==== Input for this task

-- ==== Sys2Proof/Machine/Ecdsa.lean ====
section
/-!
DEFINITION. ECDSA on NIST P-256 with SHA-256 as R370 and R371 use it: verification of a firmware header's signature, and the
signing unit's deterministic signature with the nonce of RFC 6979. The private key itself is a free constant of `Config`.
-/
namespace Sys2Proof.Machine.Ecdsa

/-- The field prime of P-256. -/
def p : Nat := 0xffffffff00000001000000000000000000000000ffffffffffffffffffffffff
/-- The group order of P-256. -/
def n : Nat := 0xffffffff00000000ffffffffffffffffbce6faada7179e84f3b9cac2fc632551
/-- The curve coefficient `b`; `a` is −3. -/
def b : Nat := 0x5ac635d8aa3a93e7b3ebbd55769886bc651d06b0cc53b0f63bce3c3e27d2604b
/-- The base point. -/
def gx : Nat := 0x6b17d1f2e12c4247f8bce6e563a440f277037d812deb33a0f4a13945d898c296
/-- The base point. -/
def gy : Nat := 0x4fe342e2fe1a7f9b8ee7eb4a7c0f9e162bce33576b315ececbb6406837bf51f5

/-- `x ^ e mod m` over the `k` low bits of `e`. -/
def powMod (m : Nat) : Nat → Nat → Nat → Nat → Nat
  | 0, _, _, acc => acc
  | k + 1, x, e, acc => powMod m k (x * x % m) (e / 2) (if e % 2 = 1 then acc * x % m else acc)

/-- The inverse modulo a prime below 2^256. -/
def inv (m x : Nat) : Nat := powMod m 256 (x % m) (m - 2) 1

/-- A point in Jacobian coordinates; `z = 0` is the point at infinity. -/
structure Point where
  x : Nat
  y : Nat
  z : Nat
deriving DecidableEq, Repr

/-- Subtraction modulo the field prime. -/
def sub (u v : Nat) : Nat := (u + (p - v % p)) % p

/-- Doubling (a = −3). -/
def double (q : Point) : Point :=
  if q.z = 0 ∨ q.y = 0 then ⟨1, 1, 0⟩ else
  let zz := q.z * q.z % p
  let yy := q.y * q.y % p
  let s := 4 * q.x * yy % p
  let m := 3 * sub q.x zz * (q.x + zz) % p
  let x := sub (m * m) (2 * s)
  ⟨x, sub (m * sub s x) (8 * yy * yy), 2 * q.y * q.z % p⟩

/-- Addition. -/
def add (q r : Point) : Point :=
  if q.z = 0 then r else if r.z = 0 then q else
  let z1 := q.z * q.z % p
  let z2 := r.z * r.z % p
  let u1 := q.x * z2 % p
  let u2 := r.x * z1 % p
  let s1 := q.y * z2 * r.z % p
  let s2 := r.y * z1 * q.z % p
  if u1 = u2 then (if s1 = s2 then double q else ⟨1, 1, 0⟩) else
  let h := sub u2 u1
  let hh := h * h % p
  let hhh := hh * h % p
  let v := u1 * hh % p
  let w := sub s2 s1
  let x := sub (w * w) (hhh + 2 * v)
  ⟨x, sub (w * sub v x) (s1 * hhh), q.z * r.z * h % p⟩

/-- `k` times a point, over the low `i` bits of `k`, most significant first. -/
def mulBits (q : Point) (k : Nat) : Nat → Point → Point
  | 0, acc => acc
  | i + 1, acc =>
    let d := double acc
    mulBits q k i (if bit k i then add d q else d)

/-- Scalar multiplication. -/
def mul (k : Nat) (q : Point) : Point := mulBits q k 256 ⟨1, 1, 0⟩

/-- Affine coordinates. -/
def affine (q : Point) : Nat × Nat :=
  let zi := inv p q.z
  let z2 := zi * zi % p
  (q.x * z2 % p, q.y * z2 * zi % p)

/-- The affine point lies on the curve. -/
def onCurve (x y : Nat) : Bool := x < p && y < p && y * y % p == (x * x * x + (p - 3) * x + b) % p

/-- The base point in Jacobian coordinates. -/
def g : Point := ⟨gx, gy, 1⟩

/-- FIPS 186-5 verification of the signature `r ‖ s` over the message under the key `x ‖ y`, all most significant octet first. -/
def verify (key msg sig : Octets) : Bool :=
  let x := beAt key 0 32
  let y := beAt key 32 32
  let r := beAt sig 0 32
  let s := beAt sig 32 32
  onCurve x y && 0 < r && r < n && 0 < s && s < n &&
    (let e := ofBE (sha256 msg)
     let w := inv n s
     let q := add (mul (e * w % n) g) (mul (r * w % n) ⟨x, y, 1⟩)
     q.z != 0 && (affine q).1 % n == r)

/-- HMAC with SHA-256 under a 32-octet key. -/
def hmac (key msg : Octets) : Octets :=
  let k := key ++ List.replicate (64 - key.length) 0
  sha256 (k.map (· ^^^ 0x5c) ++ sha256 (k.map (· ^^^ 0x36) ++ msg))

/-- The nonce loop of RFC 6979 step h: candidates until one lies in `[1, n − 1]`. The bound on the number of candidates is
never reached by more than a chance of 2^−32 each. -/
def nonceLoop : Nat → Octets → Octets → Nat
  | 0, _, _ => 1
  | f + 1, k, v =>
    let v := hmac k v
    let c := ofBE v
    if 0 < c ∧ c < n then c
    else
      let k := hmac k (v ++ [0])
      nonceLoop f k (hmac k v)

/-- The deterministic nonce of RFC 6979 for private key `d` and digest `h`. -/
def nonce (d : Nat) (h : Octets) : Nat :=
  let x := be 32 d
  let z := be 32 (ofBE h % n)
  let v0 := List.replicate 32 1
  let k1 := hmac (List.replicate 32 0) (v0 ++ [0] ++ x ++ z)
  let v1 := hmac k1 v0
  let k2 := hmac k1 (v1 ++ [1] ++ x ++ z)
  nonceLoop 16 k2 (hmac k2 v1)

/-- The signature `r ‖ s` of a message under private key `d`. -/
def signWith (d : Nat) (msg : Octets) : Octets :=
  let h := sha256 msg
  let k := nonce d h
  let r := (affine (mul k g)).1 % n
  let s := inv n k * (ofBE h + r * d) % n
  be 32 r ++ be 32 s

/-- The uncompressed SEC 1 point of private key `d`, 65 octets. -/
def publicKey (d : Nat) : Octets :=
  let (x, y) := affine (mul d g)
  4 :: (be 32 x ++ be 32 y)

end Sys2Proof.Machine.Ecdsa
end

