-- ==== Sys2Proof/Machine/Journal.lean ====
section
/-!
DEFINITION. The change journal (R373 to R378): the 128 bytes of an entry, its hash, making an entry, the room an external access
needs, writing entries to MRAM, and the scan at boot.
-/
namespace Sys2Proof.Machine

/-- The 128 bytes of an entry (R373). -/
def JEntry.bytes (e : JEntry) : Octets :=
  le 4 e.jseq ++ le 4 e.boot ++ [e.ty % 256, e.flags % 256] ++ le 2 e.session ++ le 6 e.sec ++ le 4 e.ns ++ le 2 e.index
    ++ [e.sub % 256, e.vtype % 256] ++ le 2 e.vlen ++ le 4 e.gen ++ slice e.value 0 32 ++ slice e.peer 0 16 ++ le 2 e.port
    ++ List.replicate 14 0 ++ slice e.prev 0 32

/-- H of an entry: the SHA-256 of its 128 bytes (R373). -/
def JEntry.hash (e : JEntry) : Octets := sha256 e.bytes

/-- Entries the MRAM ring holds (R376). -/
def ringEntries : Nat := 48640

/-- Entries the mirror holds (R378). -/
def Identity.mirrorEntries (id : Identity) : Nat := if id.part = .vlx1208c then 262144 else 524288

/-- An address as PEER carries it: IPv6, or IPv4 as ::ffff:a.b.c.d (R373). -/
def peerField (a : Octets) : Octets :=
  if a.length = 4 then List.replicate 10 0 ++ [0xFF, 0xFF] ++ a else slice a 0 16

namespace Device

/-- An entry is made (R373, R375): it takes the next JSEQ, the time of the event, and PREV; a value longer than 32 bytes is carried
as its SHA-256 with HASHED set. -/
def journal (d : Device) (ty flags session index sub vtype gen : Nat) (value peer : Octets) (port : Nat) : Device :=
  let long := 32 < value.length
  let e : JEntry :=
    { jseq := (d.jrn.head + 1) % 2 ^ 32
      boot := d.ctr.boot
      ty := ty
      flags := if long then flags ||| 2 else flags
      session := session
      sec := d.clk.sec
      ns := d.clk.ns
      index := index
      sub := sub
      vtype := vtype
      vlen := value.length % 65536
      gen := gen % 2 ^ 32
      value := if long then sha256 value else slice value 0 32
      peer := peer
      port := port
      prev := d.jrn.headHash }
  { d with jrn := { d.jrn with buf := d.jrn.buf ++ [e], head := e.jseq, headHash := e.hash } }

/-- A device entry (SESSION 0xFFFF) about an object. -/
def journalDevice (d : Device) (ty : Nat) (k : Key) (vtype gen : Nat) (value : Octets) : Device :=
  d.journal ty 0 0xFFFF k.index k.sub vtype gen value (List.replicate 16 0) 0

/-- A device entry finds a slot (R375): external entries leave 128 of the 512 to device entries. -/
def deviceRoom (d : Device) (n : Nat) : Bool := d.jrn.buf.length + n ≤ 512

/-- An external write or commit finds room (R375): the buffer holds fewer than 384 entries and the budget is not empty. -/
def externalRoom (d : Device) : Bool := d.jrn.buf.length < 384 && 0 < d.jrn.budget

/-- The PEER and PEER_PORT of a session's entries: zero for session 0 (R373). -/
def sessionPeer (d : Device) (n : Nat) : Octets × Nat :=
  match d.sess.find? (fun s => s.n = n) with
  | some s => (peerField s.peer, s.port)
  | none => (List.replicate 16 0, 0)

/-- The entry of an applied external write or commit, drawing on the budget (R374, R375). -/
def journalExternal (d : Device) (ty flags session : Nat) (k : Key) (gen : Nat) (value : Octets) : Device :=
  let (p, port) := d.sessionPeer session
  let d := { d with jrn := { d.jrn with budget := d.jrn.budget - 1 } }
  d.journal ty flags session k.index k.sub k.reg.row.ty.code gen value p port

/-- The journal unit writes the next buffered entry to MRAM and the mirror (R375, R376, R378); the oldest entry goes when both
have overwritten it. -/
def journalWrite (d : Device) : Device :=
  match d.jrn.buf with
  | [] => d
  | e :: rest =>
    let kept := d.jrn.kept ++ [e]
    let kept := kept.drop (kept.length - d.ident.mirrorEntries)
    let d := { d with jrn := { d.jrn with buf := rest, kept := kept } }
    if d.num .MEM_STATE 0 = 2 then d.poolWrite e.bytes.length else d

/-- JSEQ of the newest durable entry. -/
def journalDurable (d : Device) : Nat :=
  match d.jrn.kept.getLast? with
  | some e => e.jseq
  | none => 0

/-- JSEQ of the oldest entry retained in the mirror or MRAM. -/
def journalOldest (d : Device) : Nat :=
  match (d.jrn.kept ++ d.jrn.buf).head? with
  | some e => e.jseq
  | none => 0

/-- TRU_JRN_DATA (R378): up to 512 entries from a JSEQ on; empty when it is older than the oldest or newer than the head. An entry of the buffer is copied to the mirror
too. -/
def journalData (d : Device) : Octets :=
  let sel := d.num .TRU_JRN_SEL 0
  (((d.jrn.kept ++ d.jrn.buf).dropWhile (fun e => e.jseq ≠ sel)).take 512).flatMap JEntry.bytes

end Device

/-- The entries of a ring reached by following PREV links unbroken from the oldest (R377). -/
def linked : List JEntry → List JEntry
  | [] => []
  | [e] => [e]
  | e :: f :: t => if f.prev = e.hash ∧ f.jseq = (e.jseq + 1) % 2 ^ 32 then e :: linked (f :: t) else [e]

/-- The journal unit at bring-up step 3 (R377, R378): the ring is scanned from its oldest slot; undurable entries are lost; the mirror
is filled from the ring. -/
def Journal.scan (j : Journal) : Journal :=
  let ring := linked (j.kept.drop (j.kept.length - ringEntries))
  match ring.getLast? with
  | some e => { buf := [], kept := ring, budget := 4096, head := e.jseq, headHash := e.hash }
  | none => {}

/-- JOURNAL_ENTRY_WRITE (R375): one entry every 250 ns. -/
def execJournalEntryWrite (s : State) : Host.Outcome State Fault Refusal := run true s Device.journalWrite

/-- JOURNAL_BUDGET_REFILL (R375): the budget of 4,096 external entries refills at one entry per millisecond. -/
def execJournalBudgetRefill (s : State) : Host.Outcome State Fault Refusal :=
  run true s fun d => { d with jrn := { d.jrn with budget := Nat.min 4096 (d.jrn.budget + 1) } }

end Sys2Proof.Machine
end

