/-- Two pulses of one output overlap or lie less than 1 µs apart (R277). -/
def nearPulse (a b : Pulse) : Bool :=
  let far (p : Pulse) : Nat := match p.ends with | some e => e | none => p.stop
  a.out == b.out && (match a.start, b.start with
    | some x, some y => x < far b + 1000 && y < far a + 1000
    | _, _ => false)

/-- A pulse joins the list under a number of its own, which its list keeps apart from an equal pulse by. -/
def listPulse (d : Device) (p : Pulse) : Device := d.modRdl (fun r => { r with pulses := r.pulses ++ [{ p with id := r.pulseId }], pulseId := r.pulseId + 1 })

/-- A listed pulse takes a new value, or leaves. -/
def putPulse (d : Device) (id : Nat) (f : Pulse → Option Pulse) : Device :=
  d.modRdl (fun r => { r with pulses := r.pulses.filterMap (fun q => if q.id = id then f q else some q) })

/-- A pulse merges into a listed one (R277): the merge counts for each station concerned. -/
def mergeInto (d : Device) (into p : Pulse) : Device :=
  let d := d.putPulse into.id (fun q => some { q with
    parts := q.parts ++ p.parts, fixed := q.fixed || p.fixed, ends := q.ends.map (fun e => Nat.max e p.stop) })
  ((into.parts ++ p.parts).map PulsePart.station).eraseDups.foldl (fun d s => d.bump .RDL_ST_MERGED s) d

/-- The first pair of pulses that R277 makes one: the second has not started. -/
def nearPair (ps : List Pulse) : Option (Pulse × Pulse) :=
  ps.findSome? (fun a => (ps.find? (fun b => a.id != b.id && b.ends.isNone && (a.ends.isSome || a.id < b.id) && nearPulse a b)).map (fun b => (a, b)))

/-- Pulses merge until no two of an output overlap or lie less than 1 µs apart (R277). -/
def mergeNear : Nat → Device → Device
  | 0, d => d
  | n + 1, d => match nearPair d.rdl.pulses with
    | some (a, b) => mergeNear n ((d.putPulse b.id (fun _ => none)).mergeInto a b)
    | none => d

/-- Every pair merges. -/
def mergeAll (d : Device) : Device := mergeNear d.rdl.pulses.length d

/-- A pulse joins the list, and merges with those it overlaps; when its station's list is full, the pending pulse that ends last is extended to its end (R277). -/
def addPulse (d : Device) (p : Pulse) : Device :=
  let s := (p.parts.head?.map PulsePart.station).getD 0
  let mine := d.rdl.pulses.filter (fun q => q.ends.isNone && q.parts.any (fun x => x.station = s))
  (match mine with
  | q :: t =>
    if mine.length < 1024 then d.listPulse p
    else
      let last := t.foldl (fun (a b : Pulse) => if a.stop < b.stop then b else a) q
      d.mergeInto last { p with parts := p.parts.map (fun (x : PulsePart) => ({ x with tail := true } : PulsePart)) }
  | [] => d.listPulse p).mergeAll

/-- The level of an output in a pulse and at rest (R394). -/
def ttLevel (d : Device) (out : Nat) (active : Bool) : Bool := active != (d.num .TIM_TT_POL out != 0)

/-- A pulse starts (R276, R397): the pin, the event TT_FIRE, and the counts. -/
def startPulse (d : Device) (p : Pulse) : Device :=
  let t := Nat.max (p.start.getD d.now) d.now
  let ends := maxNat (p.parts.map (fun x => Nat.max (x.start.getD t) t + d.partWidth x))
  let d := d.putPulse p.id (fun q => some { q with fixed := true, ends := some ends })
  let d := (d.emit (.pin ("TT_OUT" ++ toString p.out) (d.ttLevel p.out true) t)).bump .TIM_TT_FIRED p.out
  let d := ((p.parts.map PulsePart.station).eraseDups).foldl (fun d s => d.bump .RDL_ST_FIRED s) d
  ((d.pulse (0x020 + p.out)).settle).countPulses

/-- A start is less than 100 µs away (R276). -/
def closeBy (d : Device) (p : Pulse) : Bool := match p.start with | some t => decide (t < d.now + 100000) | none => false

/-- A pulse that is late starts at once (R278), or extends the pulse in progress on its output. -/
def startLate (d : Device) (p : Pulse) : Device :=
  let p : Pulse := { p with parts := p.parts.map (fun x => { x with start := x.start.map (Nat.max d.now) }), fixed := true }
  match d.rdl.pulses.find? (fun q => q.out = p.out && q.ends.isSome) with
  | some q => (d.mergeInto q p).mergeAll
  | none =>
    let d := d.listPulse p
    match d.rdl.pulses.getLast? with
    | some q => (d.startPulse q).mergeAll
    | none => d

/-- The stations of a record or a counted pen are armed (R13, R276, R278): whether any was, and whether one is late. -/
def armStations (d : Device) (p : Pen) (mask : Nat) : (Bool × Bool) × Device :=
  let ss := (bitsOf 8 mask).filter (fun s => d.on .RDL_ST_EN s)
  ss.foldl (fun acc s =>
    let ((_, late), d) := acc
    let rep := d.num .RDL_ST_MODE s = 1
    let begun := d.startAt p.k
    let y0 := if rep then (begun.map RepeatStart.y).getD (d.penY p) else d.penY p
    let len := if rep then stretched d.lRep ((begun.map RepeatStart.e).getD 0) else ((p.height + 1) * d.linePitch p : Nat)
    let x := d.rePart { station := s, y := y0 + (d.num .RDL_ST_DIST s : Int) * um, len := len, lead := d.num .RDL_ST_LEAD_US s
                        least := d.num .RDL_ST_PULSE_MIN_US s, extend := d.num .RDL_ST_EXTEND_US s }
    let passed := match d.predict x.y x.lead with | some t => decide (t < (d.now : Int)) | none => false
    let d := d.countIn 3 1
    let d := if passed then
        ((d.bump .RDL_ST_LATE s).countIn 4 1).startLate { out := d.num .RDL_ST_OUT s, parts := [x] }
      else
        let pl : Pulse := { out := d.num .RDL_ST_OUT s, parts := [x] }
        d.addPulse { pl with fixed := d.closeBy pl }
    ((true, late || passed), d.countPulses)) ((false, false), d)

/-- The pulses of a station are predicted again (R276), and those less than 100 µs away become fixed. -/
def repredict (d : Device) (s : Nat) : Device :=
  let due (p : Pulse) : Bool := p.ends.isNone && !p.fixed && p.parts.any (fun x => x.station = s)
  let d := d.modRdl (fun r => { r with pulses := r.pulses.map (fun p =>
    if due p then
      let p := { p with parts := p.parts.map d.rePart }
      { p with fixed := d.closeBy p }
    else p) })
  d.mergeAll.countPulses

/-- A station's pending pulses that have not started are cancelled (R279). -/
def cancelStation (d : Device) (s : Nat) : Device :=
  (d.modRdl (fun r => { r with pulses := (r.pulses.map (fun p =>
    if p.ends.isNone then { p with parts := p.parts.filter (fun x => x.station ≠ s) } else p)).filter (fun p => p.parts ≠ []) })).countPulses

========

## Prompt
Only the lines above from the one with "def publicKey (d" up to and including the one with "le 4 e.jseq" should be repeated, exactly as written.

## Answer to the exercise
def publicKey (d : Nat) : Octets :=
  let (x, y) := affine (mul d g)
  4 :: (be 32 x ++ be 32 y)

end Sys2Proof.Machine.Ecdsa
end

-- ==== Sys2Proof/Machine/Journal.lean ====
section
/-!
DEFINITION. The change journal (R373 to R378): the 128 bytes of an entry, its hash, making an entry, the room an external access
needs, writing entries to MRAM, and the scan at boot.
-/
namespace Sys2Proof.Machine

/-- The 128 bytes of an entry (R373). -/
def JEntry.bytes (e : JEntry) : Octets :=
  le 4 e.jseq ++ le 4 e.boot ++ [e.ty % 256, e.flags % 256] ++ le 2 e.session ++ le 6 e.sec ++ le 4 e.ns ++ le 2 e.index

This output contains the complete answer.